На какое-то время жить стало легче. Мы знали: там, за чертой полицейских застав, родные, советские люди подняли красный флаг. Я рвалась к ним, не упускала малейшей возможности, чтобы выйти из Минска в освобожденную зону.

Сейчас трудно понять, что для нас тогда значило простое слово «товарищ». Этим словом хотелось начинать каждую фразу, каждое обращение: «Товарищ, здравствуйте! День добрый, товарищ! Скажите, товарищ…» Как прекрасно произносить это слово не шепотом, не озираясь, а громко, вкладывая в него и дружбу, и верность, и преданность Родине. Если в партизанской семье говорили о ком-то «товарищ», значит, человек тот был свой, наш, советский.

Теперь мы часто произносим дорогие слова, теряя их цену. О, как тогда мы дорожили кусочком освобожденной земли! Ничем не украшенная, затерянная среди леса деревенька, отброшенная войной назад на десятилетия… Ни радио, ни электричества. В хате лучина над корытцем с водой и смуглые от копоти лица малых детей…

Но красный флаг над крыльцом сельсовета и громкий голос:

– Товарищи! Партия и правительство, советский народ ждет от нас…

Боже, как не хотелось уходить из освобожденной деревни домой… А что считать домом? Минск с его днями, ставшими темнее ночи?

Возвращаясь в город, сядем где-нибудь в ельнике, в стороне от дороги и вспоминаем: что командир говорил, какой он внимательный и как хлопцы нам обрадовались… Вот бы пожить у них недельки с две…

Чаще всего я с Олей – санитаркой из нашей больницы – ходила. Мы подружились с ней. Хорошая девушка, только, как домой идти, полдороги плачет. Не хочу уходить от своих, и все. Я уговариваю:

– Что ты, Оленька, а кто ж за нас хлеб носить будет?
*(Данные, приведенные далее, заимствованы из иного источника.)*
-- ==== Sys2Proof/Laws/Decode.lean ====
section
/-! SUPPORT. What the decoder answers: the firing order of R150, read off the fields of the decode vector, and the low bits of a
sample. -/

namespace Sys2Proof

/-- Every decode vector is the one of its fields. -/
theorem decode_of_fields (rst : Bool) (seq : BitVec 2) (busy done ready pending : Bool) :
    decode (encodeDv rst seq busy done ready pending) =
      if rst then [.reset]
      else if seq = 3 then [.reservedSeq]
      else (if ready && pending then [.drainOne] else []) ++
        (if busy = false then .convStart :: (if done then [.ignoreDone] else [])
         else if done = false then [.wait]
         else if seq = 0 then [.sampleOpto]
         else if seq = 1 then [.sampleVolt]
         else [.sampleCurr]) := by
  revert seq
  cases rst <;> cases busy <;> cases done <;> cases ready <;> cases pending <;> decide

theorem lowBits_toNat (n : Nat) (v : Half) : (lowBits n v).toNat = v.toNat % 2 ^ n := by
  have h : v.toNat % 2 ^ n < 2 ^ 16 := Nat.lt_of_le_of_lt (Nat.mod_le _ _) v.isLt
  simp only [lowBits, BitVec.toNat_ofNat]
  exact Nat.mod_eq_of_lt h

theorem lowBits_lt (n : Nat) (v : Half) : (lowBits n v).toNat < 2 ^ n := by
  rw [lowBits_toNat]; exact Nat.mod_lt _ (Nat.two_pow_pos n)

/-- A value with no bit at or above `n` is its own low bits. -/
theorem lowBits_eq_self_iff (n : Nat) (v : Half) : lowBits n v = v ↔ v.toNat < 2 ^ n := by
  constructor
  · intro h; rw [← h]; exact lowBits_lt n v
  · intro h
    apply BitVec.eq_of_toNat_eq
    rw [lowBits_toNat, Nat.mod_eq_of_lt h]

end Sys2Proof
end

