theorem dcUpdate_stored {s t : State} (hm : s.Stored) (h : dcUpdate s = .next t) : t.Stored := by
  obtain ⟨hist, frame⟩ := dcUpdate_memories h
  have hp : t.params = s.params := (dcUpdate_sameModel h).1
  have hb := Nat.two_pow_pos s.params.adcW
  obtain ⟨hwf, hrange, hfits⟩ := (Memory.fits_iff hb).1
    (Memory.write_fits ((Memory.fits_iff hb).2 ⟨hm.hist_wf, hm.hist_range, hm.hist_fits⟩) (dcUpdate_next h).1
      (lowBits_lt s.params.adcW (ivAdcData s.iv)))
  constructor <;> simp only [hist, frame, hp]
  · exact hwf
  · exact hrange
  · exact hfits
  · exact hm.frame_wf
  · exact hm.frame_range

/-- The estimate handed on is the new sum over the new count, in either branch (R100). -/
theorem dcUpdate_dc {s t : State} (h : dcUpdate s = .next t) : t.wires.dc = t.sum / t.count := by
  obtain ⟨_, ⟨_, rfl⟩ | ⟨hc, _, rfl⟩⟩ := dcUpdate_next h
  · rfl
  · simp [hc]

/-! ## The detector, the monitor and the publish event -/

/-- EDGE_DETECT never leaves the pulse low in the peak (R38 item 5). -/
theorem edgeDetect_legal {s : State} (hl : s.Legal) : (edgeDetect s).Legal :=
  { hl with
    pulse_high := by
      have hp := hl.pulse_high
      simp only [edgeDetect_inPeak, edgeDetect_pulseQ, State.nextInPeak, State.nextPulse]
      cases hi : s.inPeak with
      | true => exact fun _ => hp hi
      | false => exact id }

/-- A measured period ends with `timed_out = 0`: only source rule 2 measures, and it leaves the cleared flag (R120). -/
theorem nextTimedOut_of_measured {s : State} {p : Half} (h : s.monitorEvent = .measured p) : s.nextTimedOut = false := by
  unfold State.monitorEvent at h
  unfold State.nextTimedOut
  split at h
  · cases h
  split at h
  · next hn he =>
    have ht : s.timedOut = false := by simpa [he] using hn
    simp [he, ht]
  · split at h <;> cases h

/-- PERIOD_OBSERVE and the publish event, taken at OPTO, leave `pending_period` the last event's (R38 item 8). -/
theorem takeEvent_legal {s : State} (hl : s.Legal) (h0 : s.seq = 0) : (periodObserve s).takeEvent.Legal := by
  have hw : (periodObserve s).wires.event = s.monitorEvent := rfl
  unfold State.takeEvent
  rw [hw]
  cases he : s.monitorEvent with
  | none => exact { hl with pending_last := by simp [h0] }
  | measured p => exact { hl with seq_legal := by simp, pending_last := by simp [nextTimedOut_of_measured he] }
  | timedOut => exact { hl with seq_legal := by simp, pending_last := fun _ _ => rfl }

theorem takeEvent_stored {s : State} (hm : s.Stored) : (periodObserve (edgeDetect s)).takeEvent.Stored := by
  unfold State.takeEvent
  split <;> exact { hm with }

/-! ## The transmitter -/

theorem encodeFrame_length (b : Byte) (x : FrameFields) : (encodeFrame b x).length = 8 := rfl

/-- An accepted frame fills bytes 0 to 7 and no entry beyond (R34, R53). -/
theorem acceptFrame_stored {s : State} (hm : s.Stored) : s.acceptFrame.Stored :=
  { hm with
    frame_wf := Memory.writeFrom_wf hm.frame_wf _ _
    frame_range := fun i hi => by
      rw [State.acceptFrame_frame, Memory.read_writeFrom hm.frame_wf, encodeFrame_length, if_neg (by omega)]
      exact hm.frame_range i hi }

theorem trySend_stored {s t : State} (hm : s.Stored) (h : trySend s = .next t) : t.Stored := by
  obtain ⟨_, rfl⟩ | ⟨_, rfl⟩ := trySend_next h
  · exact acceptFrame_stored hm
  · exact { hm with }

/-- SAMPLE_CURR leaves `status_q` at the latch's new value and `tx_idx` pending or as it was (R38 items 6 and 9). -/
theorem sampleCurr_legal {s t : State} (hl : s.Legal) (h : trySend s = .next t) :
    State.Legal { t with statusQ := t.failLatch, seq := 0, convBusy := false } := by
  obtain ⟨_, rfl⟩ | ⟨_, rfl⟩ := trySend_next h
  · exact { hl with seq_legal := by simp, txIdx_le := by simp, pending_last := by simp, status_latch := rfl }
  · exact { hl with seq_legal := by simp, pending_last := by simp, status_latch := rfl }

/-! ## The phases of a cycle -/

theorem DrainPhase.legal {s d : State} (h : DrainPhase s d) (hl : s.Legal) : d.Legal := by
  obtain ⟨h8, _, rfl⟩ | ⟨_, rfl⟩ := h
  · exact { hl with txIdx_le := by rw [State.sendByte_txIdx]; bv_omega }
  · exact hl

theorem DrainPhase.stored {s d : State} (h : DrainPhase s d) (hm : s.Stored) : d.Stored := by
  obtain ⟨_, _, rfl⟩ | ⟨_, rfl⟩ := h
  · exact { hm with }
  · exact hm

theorem SequencerPhase.legal {d u : State} (h : SequencerPhase d u) (hl : d.Legal) (hm : d.Stored) : u.Legal := by
  cases h with
  | start _ => exact { hl with }
  | wait _ _ => exact hl
  | opto _ _ hs e he =>
    have he0 : (edgeDetect e).seq = 0 := by
      obtain ⟨_, ⟨_, rfl⟩ | ⟨_, _, rfl⟩⟩ := dcUpdate_next he <;> exact hs
    exact { takeEvent_legal (edgeDetect_legal (dcUpdate_legal hl hm.hist_wf he)) he0 with }
  | volt _ _ hs =>
    exact { hl with
      seq_legal := by simp
      volt_fits := lowBits_lt _ _
      pending_last := fun _ => hl.pending_last (.inl hs) }
  | curr _ _ _ e he => exact sampleCurr_legal hl he

theorem SequencerPhase.stored {d u : State} (h : SequencerPhase d u) (hm : d.Stored) : u.Stored := by
  cases h with
  | start _ => exact { hm with }
  | wait _ _ => exact hm
  | opto _ _ _ e he => exact { takeEvent_stored (dcUpdate_stored hm he) with }
  | volt _ _ _ => exact { hm with }
  | curr _ _ _ e he => exact { trySend_stored hm he with }

/-- Every step keeps what R38 and the ranges of R20 ask of the registers and memories. -/
theorem step_legal_stored {s t : State} (hp : s.params.Wf) (hl : s.Legal) (hm : s.Stored) (h : step s = .next t) :
    t.Legal ∧ t.Stored := by
  obtain ⟨_, rfl⟩ | ⟨_, _, _, d, u, hd, hu, rfl⟩ := step_cases h
  · obtain ⟨_, _, hw, _⟩ := hp
    exact ⟨{ State.resetRegisters_legal (s := s.beginCycle) hw with }, { hm with }⟩
  · have hdl : d.Legal := hd.legal { hl with }
    have hdm : d.Stored := hd.stored { hm with }
    exact ⟨{ hu.legal hdl hdm with }, { hu.stored hdm with }⟩

/-- Every step ends with nothing handed on (R42). -/
theorem step_wires {s t : State} (h : step s = .next t) : t.wires = Wires.idle := by
  obtain ⟨_, u, _, rfl⟩ := step_eq_next_iff.1 h
  rfl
Показываю на мешки. В них буханки, а в буханках листовки и сводки Совинформбюро запечены.

– Ой, Любочка, – вздохнет, бывало, Оля, – попадутся наши караваи фрицам на зубы…

– Не попадутся, – говорю, – тут все хитро придумано, с какого края ни режь.

– Да, – соглашается Оля, – придумано здорово.

– Ну вот, а что русскому здорово, то немцу смерть… Мы с тобой кто?

Я случайно спросила, но Оля вдруг посмотрела на меня пристально и, видно, ей давно хотелось открыться, решилась:

– Я ведь, Любочка, не русская и не белоруска.

Вот оно что… Кто б мог подумать? Курносая блондинка, глаза что васильки в июле и по-белорусски лопочет легко, задушевно.

– Отца я не знаю, а мать… Страшно сказать…

– Оленька, сестрица моя!

Обняла ее, прижала к себе. У бедной сердце стучит в испуге.

– Девочка моя дорогая, меня ты не бойся, мы ж советские люди. Не на век к нам фашисты подлость свою принесли. Будет чиста наша земля… Ради того и таскаем с тобой мешки эти.

– Я понимаю, что это фашисты придумали, – тихо сказала Ольга, постепенно избавляясь от страха.

Мне хотелось сказать больше, самой открыться, но и я и она уже привыкли не договаривать до конца. Не имели права. Даже если уверена, что подруга не выдаст, то есть по своей воле не донесет, все равно. И самой лучше не знать чужой тайны. Мало ли что может под пыткой вырваться.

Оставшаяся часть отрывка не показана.